LLM Denial-of-Service Research Framework — an interactive CLI for running sustained prompt-injection DoS attacks against LLM serving infrastructure and measuring server degradation in real time.

Research use only. Only target systems you own or have explicit written authorisation to test.

Overview

BrainDrain orchestrates concurrent attack requests designed to exhaust GPU KV-cache memory and compute on LLM serving backends (vLLM, llama.cpp, Ollama, managed APIs, etc.). It supports two attack techniques from published research, a suite of side-channel probes that measure server degradation while the attack runs, and several tools to help calibrate the right attack parameters for a given target.

Installation

git clone <repo>
cd BrainDrain
python -m venv venv && source venv/bin/activate
pip install -e .
# Optional: richer terminal output
pip install rich

Requirements: Python ≥ 3.10, aiohttp, numpy, cmaes.

Running the CLI

python BrainDrain.py

The CLI is fully interactive — it walks you through a wizard with sensible defaults at each step. Press Enter to accept the value shown in brackets.

Wizard walkthrough

1. Target Configuration

The first section configures the endpoint that will be attacked.

API format

API format (openai / anthropic / ollama / vertex / custom) [openai]:

Format	Endpoint path used	Notes
`openai`	`/v1/chat/completions`	Any OpenAI-compatible server (vLLM, llama.cpp, together.ai, …)
`anthropic`	`/v1/messages`	Direct Anthropic API or Claude-compatible servers
`ollama`	`/api/chat`	Local Ollama instances
`vertex`	Full model URL (Vertex style)	Google Vertex AI — see below
`custom`	User-defined	Paste a full JSON request descriptor — see below

Target URL / IP

Target URL / IP (e.g. http://1.2.3.4 or https://api.example.com):

Base URL of the serving endpoint. The scheme defaults to http:// if omitted. For Vertex AI, paste the complete model path URL (the model name is extracted automatically).

Model name

Model name (e.g. deepseek-r1-7b, gpt-4o):

The model identifier forwarded in every request. For Vertex AI this is parsed from the URL automatically.

API key

API key (leave blank if not required):

Bearer token sent as Authorization: Bearer <key>. Leave blank for unauthenticated local servers. For Vertex AI, pass the OAuth2 access token from gcloud auth print-access-token.

Request timeout

Request timeout (seconds, leave blank for no timeout) [N/A]:

Per-request HTTP timeout. Enter N/A or leave blank for no timeout (recommended for long-running attack requests that are expected to take minutes). Enter a number of seconds to cap individual requests.
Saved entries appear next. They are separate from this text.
/-- R166, R232, R233: every step keeps the arena's bookkeeping: while leaves are made and merged, the active nodes are distinct
and allocated and an index is free for every merge to come; while a tree is parsed, the open nodes are allocated internal
nodes and at most 511 nodes exist.  That an open node is already an internal entry is deduced (log entry 11), that C_LEAF's
variable is a register of its own is the model's choice (log entry 23), and so are the entry steps (log entry 4). -/
def Obligations.ArenaInvariant : Prop :=
  ∀ s t : State, s.ArenaOk → step s = .next t → t.ArenaOk

/-- R300, 10_state.md section 6: what reset leaves, and that the invariants hold there.  The values of PARAM_IN_MAX and
PARAM_OUT_MAX are the model's choice (log entry 1); the statement says only that they are legal. -/
def Obligations.ResetState : Prop :=
  (∀ off, off ∈ [0x04, 0x08, 0x0C, 0x10, 0x14, 0x18, 0x1C, 0x20, 0x24, 0x30, 0x34, 0x38, 0x3C] →
    State.reset.regRead off = 0) ∧
  State.reset.regRead 0x00 = 0x48554631#32 ∧ State.reset.regs.irq = false ∧ State.reset.eng.phase = .idle ∧
  State.reset.FlagsOk ∧ State.reset.MemOk ∧ State.reset.ArenaOk ∧ State.reset.ParamsOk

/-- R33, R23: no step changes what PARAM_IN_MAX, PARAM_OUT_MAX or ID read as. -/
def Obligations.ParametersConstant : Prop :=
  ∀ s t : State, step s = .next t →
    t.regRead 0x28 = s.regRead 0x28 ∧ t.regRead 0x2C = s.regRead 0x2C ∧ t.regRead 0x00 = s.regRead 0x00

/-- R61, R62: the engine never writes IN_MEM; the host's step never changes OUT_MEM unless it resets the block. -/
def Obligations.BuffersHaveOneWriter : Prop :=
  ∀ s t : State, step s = .next t →
    (EngineMoves s → BytesKept s.inMem t.inMem) ∧
    (s.nextAgent = some .host → (∀ e rest, s.host.queue = e :: rest → ¬ ResetEvent e) →
      BytesKept s.outMem t.outMem)

/-- R28 to R31: the four result registers change only at FINISH and at a reset. -/
def Obligations.ResultsHoldUntilFinish : Prop :=
  ∀ s t : State, step s = .next t →
    (EngineMoves s → s.eng.phase ≠ .finish) →
    (s.nextAgent = some .host → ∀ e rest, s.host.queue = e :: rest → ¬ ResetEvent e) →
    t.regs.outLen = s.regs.outLen ∧ t.regs.treeLen = s.regs.treeLen ∧
      t.regs.bitCount = s.regs.bitCount ∧ t.regs.nsym = s.regs.nsym

/-- R305: while BUSY no host step but a reset changes the running command's input, configuration, flags or progress, or the
output; only IRQ_EN can be written, and a write to it takes effect. -/
def Obligations.BusyBlocksHost : Prop :=
  ∀ (s t : State) (e : HostEvent) (rest : List HostEvent), s.regs.busy = true → s.nextAgent = some .host →
    s.host.queue = e :: rest → ¬ ResetEvent e → step s = .next t →
    t.regs = { s.regs with irqEn := t.regs.irqEn } ∧ t.eng = s.eng ∧
      BytesKept s.inMem t.inMem ∧ BytesKept s.outMem t.outMem ∧
      ∀ v, e = .access (.regWrite .word 0x24#32 v) → t.regs.irqEn = v.getLsbD 0

/-! ### The functional definitions (41, 42, 43) -/

/-- R99: the tree region of a tree with k leaves is 3k - 1 bytes long. -/
def Obligations.TreeLengthByLeaves : Prop :=
  ∀ tree : PTree, 1 ≤ tree.syms.length ∧ tree.ser.length = 3 * tree.syms.length - 1

/-- R172: the header and the tree COMPRESS writes depend only on the multiset of input bytes, not on their order. -/
def Obligations.TreeDependsOnFrequencies : Prop :=
  ∀ a b : List Byte, a.Perm b →
    (compress a).T = (compress b).T ∧ (compress a).B = (compress b).B ∧ (compress a).k = (compress b).k ∧
    (compress a).out.take (8 + (compress a).T) = (compress b).out.take (8 + (compress b).T)

/-- R170: the leaves of the tree COMPRESS builds hold exactly the byte values of the input, each once. -/
def Obligations.LeavesArePresentBytes : Prop :=
  ∀ input : List Byte, match buildTree (occurrences input) with
    | none => input = []
    | some tree => tree.syms.Nodup ∧ ∀ b, b ∈ tree.syms ↔ b ∈ input

/-- R193, R192: in a tree whose leaves are distinct no code is a prefix of another and every code has a bit; a one-leaf tree
has the one code "0"; a byte value without a leaf has no code. -/
def Obligations.CodesArePrefixFree : Prop :=
  ∀ tree : PTree, tree.syms.Nodup →
    (∀ a b, a ∈ tree.syms → b ∈ tree.syms → a ≠ b → ¬ tree.codeOf a <+: tree.codeOf b) ∧
    (∀ a, a ∈ tree.syms → 1 ≤ (tree.codeOf a).length) ∧
    (∀ a, tree = .leaf a → tree.codeOf a = [false]) ∧
    (∀ a, a ∉ tree.syms → tree.codeOf a = [])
stream_options support (Ollama only)

Server supports stream_options (OpenAI >=1.x)? (y/n) [y]:

Only asked for Ollama. Set to n if your Ollama version does not support the stream_options field in the request body (older versions will reject it).

Vertex AI format

When vertex is selected, enter the full Vertex AI endpoint URL:

https://LOCATION-aiplatform.googleapis.com/v1/projects/PROJECT_ID/locations/LOCATION/publishers/google/models/MODEL

Example:

https://us-central1-aiplatform.googleapis.com/v1/projects/my-project/locations/us-central1/publishers/google/models/gemini-2.5-pro

The model name is extracted from the last path segment automatically. Use gcloud auth print-access-token to obtain a short-lived OAuth2 token as the API key.

Custom format

When custom is selected, paste a complete JSON request descriptor. The tool injects the attack prompt at runtime by replacing the sentinel string "__PROMPT__" in the body.

Format:

{
  "url": "https://...",
  "headers": {
    "Authorization": "Bearer ...",
    "anthropic-beta": "interleaved-thinking-2025-05-14"
  },
  "body": {
    "model": "claude-opus-4-5",
    "max_tokens": 16000,
    "thinking": { "type": "enabled", "budget_tokens": 10000 },
    "messages": [{"role": "user", "content": "__PROMPT__"}]
  }
}

url — the exact endpoint URL to POST to.
headers — all HTTP headers except Content-Type (set automatically).
body — the full request body. Replace the message content value with the literal string "__PROMPT__".
stream and max_tokens are injected automatically at runtime; you can still include them as defaults.

After pasting the JSON, press Enter on a blank line to finish. You will then be asked to choose a response stream format (for parsing only) and a display model name.

2. KV Cache Saturation Calculator (optional)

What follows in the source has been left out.